Types

Up to now, we have talked about different types of values in Ryan: integers, boolean, string, dictionaries, etc... All these value types have their own representation in Ryan. Even though Ryan is not a statically typed language, you can use types (and expressions over types) to add extra checking to your Ryan code, ensuring that it runs correctly. Furthermore, you can use type guards to further refine patterns, either making them more strict or also allowing them to react differently for different types of data (also known as polymorphism). In this chapter, we will explore what Ryan can offer you in terms of typing.

Primitive types

These are the primitive types in Ryan (you have encountered all them before; we are just giving them Ryan names):

• bool: booleans; can only be true or false.
• int: an integer, like 123 or -4, but not fractional numbers such as 1.2.
• float: a floating point like 1.23 or 6e23. This also includes 1.0, which, although integer, is stored and processed as a float.
• number: int or float. Includes 123, 1, 1.0 and all other numerical stuff.
• text: strings of text, such as "Ryan".
• null: the value null. Only null is of type null.
• any: anything goes!

Composite types

With lists and dictionaries, Ryan gives you a bit more of flexibility than ony a set of flavours. The most simple types are "collections of the same kind of stuff":

• [T] (where T is another type): a list where all elements are of type T. E.g., [int] is "a list of integer numbers".
• {T} (where T is another type): a dictionary where all values are of type T. E.g., {text} is "a dictionary where the values are text".
• ?T (where T is another type): either something of type T or null. This is called an optional type. E.g., ?float is "either a float number or 'nothing', i.e., null".

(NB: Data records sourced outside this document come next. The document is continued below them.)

/-- 10_state.md R26, 20_memory.md R67: all nine bytes of `txbuf` are written together by the step that accepts a
READCO2 on an open channel, as the constant frame, and by nothing else. -/
def Obligations.CommandBufferWrittenOnlyAtAcceptance : Prop :=
  ∀ (s t : State) (m : Move), performMove m s = .next t → m.isReset = false → t.txbuf ≠ s.txbuf →
    m.isTurn = true ∧ s.readyToRead ∧ t.txbuf = #v[0xFF, 0x01, 0x86, 0x00, 0x00, 0x00, 0x00, 0x00, 0x79]

/-- 10_state.md R27: `rxbuf` is written only in RX, one byte, at `idx`, from the head of `rxq`; every other byte of
it reads as before. -/
def Obligations.ReceiveBufferWrittenByteByByte : Prop :=
  ∀ (s t : State) (m : Move), performMove m s = .next t → m.isReset = false → t.rxbuf ≠ s.rxbuf →
    m.isTurn = true ∧ s.phase = .rx ∧ s.rxq = s.rxq.head?.toList ++ t.rxq ∧
    t.rxbuf[s.idx.toNat]? = s.rxq.head? ∧
    ∀ j : Nat, j ≠ s.idx.toNat → t.rxbuf[j]? = s.rxbuf[j]?

/-- 10_state.md R39, 20_memory.md R57: the transmit stream only grows, by the offered byte, in TX, when ENV accepts
it. -/
def Obligations.TransmitLogGrowsByOfferedByte : Prop :=
  ∀ (s t : State) (m : Move), performMove m s = .next t → m.isReset = false →
    t.txlog = s.txlog ++ (if isTxAck m s = true then (s.txbuf[s.idx.toNat]?).toList else [])

/-- 10_state.md R38 with 42_sequencer.md R141: an arrival appends to `rxq`, RX takes its head, FLUSH (and READCO2
with `AUTO_FLUSH` = 1) empties it, INIT leaves what ENV chooses, and no other move changes it. -/
def Obligations.ReceiveQueueChangesOnlyByItsRules : Prop :=
  ∀ (s t : State) (m : Move), performMove m s = .next t →
    t.rxq =
      match m with
      | .arrive b => s.rxq ++ [b]
      | .rst q => q
      | .host _ _ _ _ => s.rxq
      | .engine a =>
        match s.phase with
        | .idle =>
          if s.opValid = false then s.rxq
          else if s.op = 0 then a.opened
          else if s.chOpen = true ∧ (s.op = 1 ∨ s.cfg.autoFlush = true) then []
          else s.rxq
        | .rx => s.rxq.tail
        | _ => s.rxq

/-- 60_exceptions.md R196: the timer is loaded on entry to RX, counted down by RX-TICK, and touched by nothing
else. -/
def Obligations.TimerLoadedAndCountedOnlyByItsRules : Prop :=
  ∀ (s t : State) (m : Move), performMove m s = .next t → m.isReset = false →
    t.tmo =
      if isTxAck m s = true ∧ 8 ≤ s.idx.toNat then s.cfg.readTimeoutTicks
      else if isRxTick m s = true then s.tmo - 1
      else s.tmo

/-! ## Invariants -/

/-- The machine right after reset meets the invariants, whatever the transport's buffer holds. -/
def Obligations.ResetMeetsInvariants : Prop :=
  Inv State.reset ∧ ∀ (c : Config) (q : List Byte) (moves : List Move), c.wf → Inv (State.resetWith c q moves)

/-- Every step keeps the invariants, from every state that meets them, whatever HOST and ENV do. -/
def Obligations.StepKeepsInvariants : Prop :=
  ∀ s t : State, Inv s → step s = .next t → Inv t

/-- In every state that a run of any moves reaches from reset, under any configuration within its bounds: clauses (1)
to (6) of 42_sequencer.md R155, and of clause (7) that `txlog` is a concatenation of prefixes of the command frame.
Clause (7) itself ties each prefix to one exchange; `OutcomeTellsTransportEffects` says that of every exchange that
ends. `unwrittenFrame`, what `txbuf` holds before it is written, is the model's choice (notes/assumptions/1.md). The
step of the induction is `StepKeepsInvariants`. -/
def Obligations.ReachableStatesMeetR155 : Prop :=
  ∀ (c : Config) (q : List Byte) (moves : List Move) (n : Nat) (t : State), c.wf →
    Host.Core.run core n (State.resetWith c q moves) = .next t →
    (t.idx.toNat ≤ 8 ∧ (t.phase = .idle ∨ t.phase = .check → t.idx = 0)) ∧
    ((t.done = true → t.phase = .idle) ∧ (t.phase ≠ .idle → t.done = false ∧ t.chOpen = true)) ∧
    t.status ∈ ([0x00, 0xFF, 0xFE, 0xFD, 0xFC, 0xFB] : List Byte) ∧
    ((t.rdValid = true → t.done = true ∧ t.status = 0) ∧ (t.status ≠ 0 → t.reading = 0 ∧ t.rdValid = false)) ∧
    (t.txbuf = unwrittenFrame ∨ t.txbuf = #v[0xFF, 0x01, 0x86, 0x00, 0x00, 0x00, 0x00, 0x00, 0x79]) ∧
    (t.phase = .tx → ∃ earlier, t.txlog = earlier ++ t.txbuf.toList.take t.idx.toNat) ∧
    FramePrefixes t.txlog

/-- 20_memory.md R56: no state that meets the invariants uses a buffer outside its nine indices: no step faults. -/
def Obligations.NoFaultUnderInvariants : Prop :=
  ∀ (s : State) (r : Fault), Inv s → step s ≠ .fault r

/-- A run in which HOST never presents the reserved operation never stops, whatever ENV does (10_state.md R20,
60_exceptions.md R190: there is no fatal condition inside the core). -/
def Obligations.LegalRunsNeverStop : Prop :=
  ∀ (s : State) (ms : List Move), Inv s → (s.opValid = true → s.op ≠ 3) → (ms.all Move.legal) = true →
    ∃ t : State, runMoves ms s = .next t

/-- 60_exceptions.md R181, R195: on a closed channel, until INIT is presented or reset asserted, nothing is written to
or taken from the transport, no buffer changes, and every operation ends with `E_NOINIT`. -/
def Obligations.ClosedChannelStaysSilent : Prop :=
  ∀ (s t : State) (ms : List Move), s.phase = .idle → s.chOpen = false → s.presentsInit = false →
    (ms.all fun m => !m.presentsInit && !m.isReset) = true → runMoves ms s = .next t →
    t.phase = .idle ∧ t.chOpen = false ∧ t.txlog = s.txlog ∧ t.rxq = s.rxq ++ arrivals ms ∧
    t.txbuf = s.txbuf ∧ t.rxbuf = s.rxbuf ∧ (t.status = s.status ∨ t.status = 0xFF)

/-- 10_state.md R40, 93 U3: what the pins, the buffers and the timer hold in IDLE is not observable: two machines
that differ only there run alike at every port, `rxq` and `txlog`, but for the pins shown, and these agree wherever
ENV samples them. -/
def Obligations.IdleBuffersAreUnobservable : Prop :=
  ∀ (s t : State) (ms : List Move) (rx tx : Pin) (f g : Frame) (n : Nat), s.phase = .idle →
    s.cfgValid = false → runMoves ms s = .next t →
    ∃ t' : State,
      runMoves ms { s with rxPin := rx, txPin := tx, txbuf := f, rxbuf := g, tmo := n } = .next t' ∧
      { t'.outputs with cfgRxPin := t.rxPin, cfgTxPin := t.txPin } = t.outputs ∧
      t'.rxq = t.rxq ∧ t'.txlog = t.txlog ∧
      (t.cfgValid = true → t'.rxPin = t.rxPin ∧ t'.txPin = t.txPin)

/-! ## Whole exchanges -/

/-- 42_sequencer.md R154: the two levels agree. For an exchange, `w` and `k` count its TX-ACK and RX-BYTE steps, and
the state it ends in is the operation level's answer to a transport that answers `write` with `w` and `read` with
the first `k` bytes; the single-step operations are equal to theirs. -/
def Obligations.StepAndOperationLevelsAgree : Prop :=
  (∀ (s s1 t : State) (a : Answers) (ms : List Move), s.readyToRead → performMove (.engine a) s = .next s1 →
    (ms.all fun m => !m.isReset) = true → runToDone ms s1 = some t →
    countRun isTxAck ms s1 ≤ 9 ∧ countRun isRxByte ms s1 ≤ 9 ∧
    (countRun isTxAck ms s1 < 9 → countRun isRxByte ms s1 = 0) ∧
    t.view = (opReadCo2 (countRun isTxAck ms s1) (countRun isRxByte ms s1) (arrivals ms) s).view) ∧
  (∀ (s : State) (a : Answers), s.phase = .idle → s.opValid = true → s.op = 0 →
    ∃ t : State, performMove (.engine a) s = .next t ∧ t.view = (opInit s.opRxPin s.opTxPin a.opened s).view) ∧
  (∀ (s : State) (a : Answers), s.phase = .idle → s.opValid = true → s.op = 1 →
    ∃ t : State, performMove (.engine a) s = .next t ∧ t.view = (opFlush s).view) ∧
  (∀ (s : State) (a : Answers) (w k : Nat) (bytes : List Byte), s.phase = .idle → s.opValid = true → s.op = 2 →
    s.chOpen = false →
    ∃ t : State, performMove (.engine a) s = .next t ∧ t.view = (opReadCo2 w k bytes s).view)
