@[simp] theorem State.chOpen_afterSent : s.afterSent.chOpen = s.chOpen := by unfold State.afterSent; split <;> rfl
@[simp] theorem State.rxPin_afterSent : s.afterSent.rxPin = s.rxPin := by unfold State.afterSent; split <;> rfl
@[simp] theorem State.txPin_afterSent : s.afterSent.txPin = s.txPin := by unfold State.afterSent; split <;> rfl
@[simp] theorem State.txbuf_afterSent : s.afterSent.txbuf = s.txbuf := by unfold State.afterSent; split <;> rfl
@[simp] theorem State.rxbuf_afterSent : s.afterSent.rxbuf = s.rxbuf := by unfold State.afterSent; split <;> rfl
@[simp] theorem State.status_afterSent : s.afterSent.status = s.status := by unfold State.afterSent; split <;> rfl
@[simp] theorem State.reading_afterSent : s.afterSent.reading = s.reading := by unfold State.afterSent; split <;> rfl
@[simp] theorem State.rdValid_afterSent : s.afterSent.rdValid = s.rdValid := by unfold State.afterSent; split <;> rfl
@[simp] theorem State.done_afterSent : s.afterSent.done = s.done := by unfold State.afterSent; split <;> rfl
@[simp] theorem State.flushReq_afterSent : s.afterSent.flushReq = s.flushReq := by unfold State.afterSent; split <;> rfl
@[simp] theorem State.cfgValid_afterSent : s.afterSent.cfgValid = s.cfgValid := by unfold State.afterSent; split <;> rfl
@[simp] theorem State.opValid_afterSent : s.afterSent.opValid = s.opValid := by unfold State.afterSent; split <;> rfl
@[simp] theorem State.op_afterSent : s.afterSent.op = s.op := by unfold State.afterSent; split <;> rfl
@[simp] theorem State.opRxPin_afterSent : s.afterSent.opRxPin = s.opRxPin := by unfold State.afterSent; split <;> rfl
@[simp] theorem State.opTxPin_afterSent : s.afterSent.opTxPin = s.opTxPin := by unfold State.afterSent; split <;> rfl
@[simp] theorem State.txAck_afterSent : s.afterSent.txAck = s.txAck := by unfold State.afterSent; split <;> rfl
@[simp] theorem State.txNak_afterSent : s.afterSent.txNak = s.txNak := by unfold State.afterSent; split <;> rfl
@[simp] theorem State.tick_afterSent : s.afterSent.tick = s.tick := by unfold State.afterSent; split <;> rfl
@[simp] theorem State.opened_afterSent : s.afterSent.opened = s.opened := by unfold State.afterSent; split <;> rfl
@[simp] theorem State.rxq_afterSent : s.afterSent.rxq = s.rxq := by unfold State.afterSent; split <;> rfl
@[simp] theorem State.txlog_afterSent : s.afterSent.txlog = s.txlog := by unfold State.afterSent; split <;> rfl
@[simp] theorem State.cfg_afterSent : s.afterSent.cfg = s.cfg := by unfold State.afterSent; split <;> rfl
@[simp] theorem State.script_afterSent : s.afterSent.script = s.script := by unfold State.afterSent; split <;> rfl
@[simp] theorem State.drawn_afterSent : s.afterSent.drawn = s.drawn := by unfold State.afterSent; split <;> rfl

@[simp] theorem State.chOpen_afterStored : s.afterStored.chOpen = s.chOpen := by unfold State.afterStored; split <;> rfl
@[simp] theorem State.rxPin_afterStored : s.afterStored.rxPin = s.rxPin := by unfold State.afterStored; split <;> rfl
@[simp] theorem State.txPin_afterStored : s.afterStored.txPin = s.txPin := by unfold State.afterStored; split <;> rfl
@[simp] theorem State.txbuf_afterStored : s.afterStored.txbuf = s.txbuf := by unfold State.afterStored; split <;> rfl
@[simp] theorem State.rxbuf_afterStored : s.afterStored.rxbuf = s.rxbuf := by unfold State.afterStored; split <;> rfl
@[simp] theorem State.tmo_afterStored : s.afterStored.tmo = s.tmo := by unfold State.afterStored; split <;> rfl
@[simp] theorem State.status_afterStored : s.afterStored.status = s.status := by unfold State.afterStored; split <;> rfl
@[simp] theorem State.reading_afterStored : s.afterStored.reading = s.reading := by unfold State.afterStored; split <;> rfl
@[simp] theorem State.rdValid_afterStored : s.afterStored.rdValid = s.rdValid := by unfold State.afterStored; split <;> rfl
@[simp] theorem State.done_afterStored : s.afterStored.done = s.done := by unfold State.afterStored; split <;> rfl
@[simp] theorem State.flushReq_afterStored : s.afterStored.flushReq = s.flushReq := by unfold State.afterStored; split <;> rfl
@[simp] theorem State.cfgValid_afterStored : s.afterStored.cfgValid = s.cfgValid := by unfold State.afterStored; split <;> rfl
@[simp] theorem State.opValid_afterStored : s.afterStored.opValid = s.opValid := by unfold State.afterStored; split <;> rfl
@[simp] theorem State.op_afterStored : s.afterStored.op = s.op := by unfold State.afterStored; split <;> rfl
@[simp] theorem State.opRxPin_afterStored : s.afterStored.opRxPin = s.opRxPin := by unfold State.afterStored; split <;> rfl
@[simp] theorem State.opTxPin_afterStored : s.afterStored.opTxPin = s.opTxPin := by unfold State.afterStored; split <;> rfl
@[simp] theorem State.txAck_afterStored : s.afterStored.txAck = s.txAck := by unfold State.afterStored; split <;> rfl
@[simp] theorem State.txNak_afterStored : s.afterStored.txNak = s.txNak := by unfold State.afterStored; split <;> rfl
@[simp] theorem State.tick_afterStored : s.afterStored.tick = s.tick := by unfold State.afterStored; split <;> rfl
@[simp] theorem State.opened_afterStored : s.afterStored.opened = s.opened := by unfold State.afterStored; split <;> rfl
@[simp] theorem State.rxq_afterStored : s.afterStored.rxq = s.rxq := by unfold State.afterStored; split <;> rfl
@[simp] theorem State.txlog_afterStored : s.afterStored.txlog = s.txlog := by unfold State.afterStored; split <;> rfl
@[simp] theorem State.cfg_afterStored : s.afterStored.cfg = s.cfg := by unfold State.afterStored; split <;> rfl
@[simp] theorem State.script_afterStored : s.afterStored.script = s.script := by unfold State.afterStored; split <;> rfl
@[simp] theorem State.drawn_afterStored : s.afterStored.drawn = s.drawn := by unfold State.afterStored; split <;> rfl
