/-- Settles O32: phase by phase for a turn; HOST's port and an arriving byte touch none of the three. -/
theorem transitionsAreTheTable : Obligations.TransitionsAreTheTable := by
  refine ⟨fun s t a h => ?_, fun s t m not_turn not_reset h => ?_⟩
  · split
    case h_1 hidle => exact transition_idle hidle h
    case h_2 htx => exact transition_tx htx h
    case h_3 hrx => exact transition_rx hrx h
    case h_4 hcheck =>
      cases (engineTurn_check a s hcheck).symm.trans h
      rw [judgeFrame_eq]
      rfl
  · cases m with
    | host valid op rx tx => cases h; exact ⟨rfl, rfl, rfl⟩
    | engine a => cases not_turn
    | arrive b => cases h; exact ⟨rfl, rfl, rfl⟩
    | rst q => cases not_reset

/-! ## Inputs no phase names (R151) -/

/-- The inputs R151 speaks of: the transport's answers with the tick, and HOST's command port. -/
structure Inputs where
  txAck   : Bool
  txNak   : Bool
  tick    : Bool
  opValid : Bool
  op      : BitVec 2
  opRxPin : Pin
  opTxPin : Pin

/-- The inputs as they stand in a state. -/
def State.inputs (s : State) : Inputs where
  txAck := s.txAck
  txNak := s.txNak
  tick := s.tick
  opValid := s.opValid
  op := s.op
  opRxPin := s.opRxPin
  opTxPin := s.opTxPin

/-- The state with its inputs changed by `g`, and nothing else. -/
def State.changeInputs (g : Inputs → Inputs) (s : State) : State :=
  { s with
    txAck := (g s.inputs).txAck, txNak := (g s.inputs).txNak, tick := (g s.inputs).tick
    opValid := (g s.inputs).opValid, op := (g s.inputs).op, opRxPin := (g s.inputs).opRxPin
    opTxPin := (g s.inputs).opTxPin }

/-- The outcome with its next state, where it has one, changed by `f`. -/
def mapNext (f : State → State) : Host.Outcome State Fault Refusal → Host.Outcome State Fault Refusal
  | .next s => .next (f s)
  | .fault r => .fault r
  | .refused r => .refused r

section
variable (g : Inputs → Inputs) (s : State)

theorem afterSent_changeInputs : (s.changeInputs g).afterSent = s.afterSent.changeInputs g := by
  unfold State.afterSent
  rw [apply_ite (State.changeInputs g)]
  rfl

theorem afterStored_changeInputs : (s.changeInputs g).afterStored = s.afterStored.changeInputs g := by
  unfold State.afterStored
  rw [apply_ite (State.changeInputs g)]
  rfl

theorem countTick_changeInputs : (s.changeInputs g).countTick = s.countTick.changeInputs g := by
  unfold State.countTick
  rw [apply_ite (State.changeInputs g)]
  rfl

/-- Judging a frame reads no input. -/
theorem judgeFrame_changeInputs (r : Frame) : judgeFrame r (s.changeInputs g) = (judgeFrame r s).changeInputs g := by
  unfold judgeFrame State.completeWith
  rw [apply_ite (State.changeInputs g)]
  rfl

/-- Sending reads no input but the transport's answer. -/
theorem sendByte_changeInputs (hack : (g s.inputs).txAck = s.txAck) (hnak : (g s.inputs).txNak = s.txNak) :
    sendByte (s.changeInputs g) = mapNext (State.changeInputs g) (sendByte s) := by
  have hack' : (s.changeInputs g).txAck = s.txAck := hack
  have hnak' : (s.changeInputs g).txNak = s.txNak := hnak
  have offered : (s.changeInputs g).offered = s.offered := rfl
  unfold sendByte
  rw [hack', hnak', offered]
  cases s.txNak
  · cases s.txAck
    · rfl
    · cases s.offered with
      | none => rfl
      | some b => exact congrArg Host.Outcome.next (afterSent_changeInputs g (s.txWrite b))
  · rfl

/-- Receiving reads no input but the tick, and that one only with no byte waiting. -/
theorem receiveByte_changeInputs (htick : s.rxq = [] → (g s.inputs).tick = s.tick) :
    receiveByte (s.changeInputs g) = mapNext (State.changeInputs g) (receiveByte s) := by
  have queue : (s.changeInputs g).rxq = s.rxq := rfl
  have stored (b : Byte) : frameSet (s.changeInputs g).rxbuf (s.changeInputs g).idx b = frameSet s.rxbuf s.idx b := rfl
  unfold receiveByte
  rw [queue]
  cases hq : s.rxq with
  | nil =>
    have htick' : (s.changeInputs g).tick = s.tick := htick hq
    simp only [htick']
    cases s.tick
    · rfl
    · exact congrArg Host.Outcome.next (countTick_changeInputs g s)
  | cons b rest =>
    simp only [stored]
    cases frameSet s.rxbuf s.idx b with
    | none => rfl
    | some f => exact congrArg Host.Outcome.next (afterStored_changeInputs g { s with rxbuf := f, rxq := rest })

/-- The acceptance of an operation reads the port before the operation runs, and no input then. -/
theorem exec_decodeOp_changeInputs (op : BitVec 2) (rx tx : Pin) (hidle : s.phase = .idle) :
    exec (decodeOp op rx tx) (s.changeInputs g) =
      mapNext (State.changeInputs g) (exec (decodeOp op rx tx) s) := by
  have hidle' : (s.changeInputs g).phase = .idle := hidle
  have channel : (s.changeInputs g).chOpen = s.chOpen := rfl
  rcases decodeOp_cases op rx tx with ⟨-, decodes⟩ | ⟨-, decodes⟩ | ⟨-, decodes⟩ | ⟨-, decodes⟩ <;> rw [decodes]
  · simp only [exec, execInit, hidle, hidle', if_true]
    rfl
  · simp only [exec, execFlush, hidle, hidle', if_true, channel]
    cases s.chOpen <;> rfl
  · rw [exec_readCo2_idle _ hidle, exec_readCo2_idle _ hidle']
    cases hopen : s.chOpen
    · rw [acceptRead_closed s hopen, acceptRead_closed _ (channel.trans hopen)]
      rfl
    · rw [acceptRead_open s hopen, acceptRead_open _ (channel.trans hopen)]
      have flush : (s.changeInputs g).cfg.autoFlush = s.cfg.autoFlush := rfl
      unfold State.beginExchange
      rw [flush]
      cases s.cfg.autoFlush <;> rfl
  · rfl

end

However, in a manner similar to patterns, you can also specify the nature of the elements:

• [A, B, C] (where A, B and C are other types): a list of exactly the specified types (also called a tuple). E.g., [int, bool] is "a list of two elements where the first is an integer and the other is a boolean.
• {a: A, "b": B} (where A and B are other types): a dictionary with exactly the specified keys whose values correspond to the specified types. E.g., {a: int, b: bool} is "a dictionary with exactly the "a" and "b" keys where the value for "a" is an integer and the value for "b" is a boolean.
• {a: A, "b": B, ..} (where A and B are other types): a dictionary with at least the specified keys whose values correspond to the specified types. E.g., {a: int, b: bool} is "a dictionary with at least the "a" and "b" keys where the value for "a" is an integer and the value for "b" is a boolean.

Alternative types

In addition to the types we have already seen, you can further compose types with the alternative operator |. The expression A | B means "something that can be either of type A or of type B". In fact, we have already found two syntax sugars for this operation in the previous sections:

• number is the same thing as int | float.
• ?T is the same thing as T | null.

However, you can create your own alternative types, e.g.:

• [int | text]: a list where the elements can be either integer or text.
• int | {bool}: an integer or a dictionary of booleans.

Type guards

Type guards are an element of the Ryan pattern matching system that will only accept the pattern if, when binding a variable to a value, the value is of the specified type. Type guards are defined with :, like so:

let x: int = 1;     // Success! `x` will be equal to 1
let x: int = "1";   // Error! Expected an integer, got text.

Every time you declare a new variable in a pattern match, you can define an optional type guard. If none is provided, it's assumed that the type is any, i.e., anything goes.

Things get fun when you can bring polymorphism to your pattern matches by powering type guards with alternative patterns:

let foo x: int = `I am an integer: ${x}`;
let foo x: float = `I am a float: ${x}`;
[foo 1, foo 1.0]        // -> ["I am an integer: 1", "I am a float: 1"]

It's recommended that you use type guards wherever possible. It helps keeping your code more explicit on what is going on. Besides, it is one extra way to check the data your program is receiving. For example, suppose you want to set a debug level for your program, which is a number, like:

1. Only log errors
2. Log errors and high-level information
3. Log every small detail in the code execution (also known as verbose). You can validate the input from an environment variable, like so:

let debug_level: int = import "env:DEBUG_LEVEL";

This disallows people from passing DEBUG_LEVEL=off to your program and get a valid configuration, which could save you lots of pain down the line.

Type aliases

Finding yourself writing the same long type over and over again? Fear not! Ryan supports type aliases. Type aliases are variable bindings that associate a variable to a given type. These are a bit different from the regular bindings in which they do not allow destructuring with patterns and they must start with the type keyword, like so:

type X = { a: int, very, text, long: {int}, type_expression: null };

Using regular let biding wont work, because in Ryan type expression are different from regular value expression (and they don't mix!):

let X = int;    // -> error! Expected expression block, but got a type :(...

After you have defined a type alias, you can use it normally as if it were any other type:

type X = int;
let x: X = 1;   // -> ok!

Remember that these are only type aliases. Type aliases do not declare a new type. Therefore, a same variable can conform to many different type aliases at the same type.

Types are not representable

As you can expect, types have no equivalent in JSON. Therefore, even though types are values, if you ever sneak a Ryan type into a value to be represented in JSON, you will get a "not representable" error. By now, the only way to trigger this error is through the misuse of type aliases:

type X = int;
{
    a_type: X,      // -> Un-representable value: int
}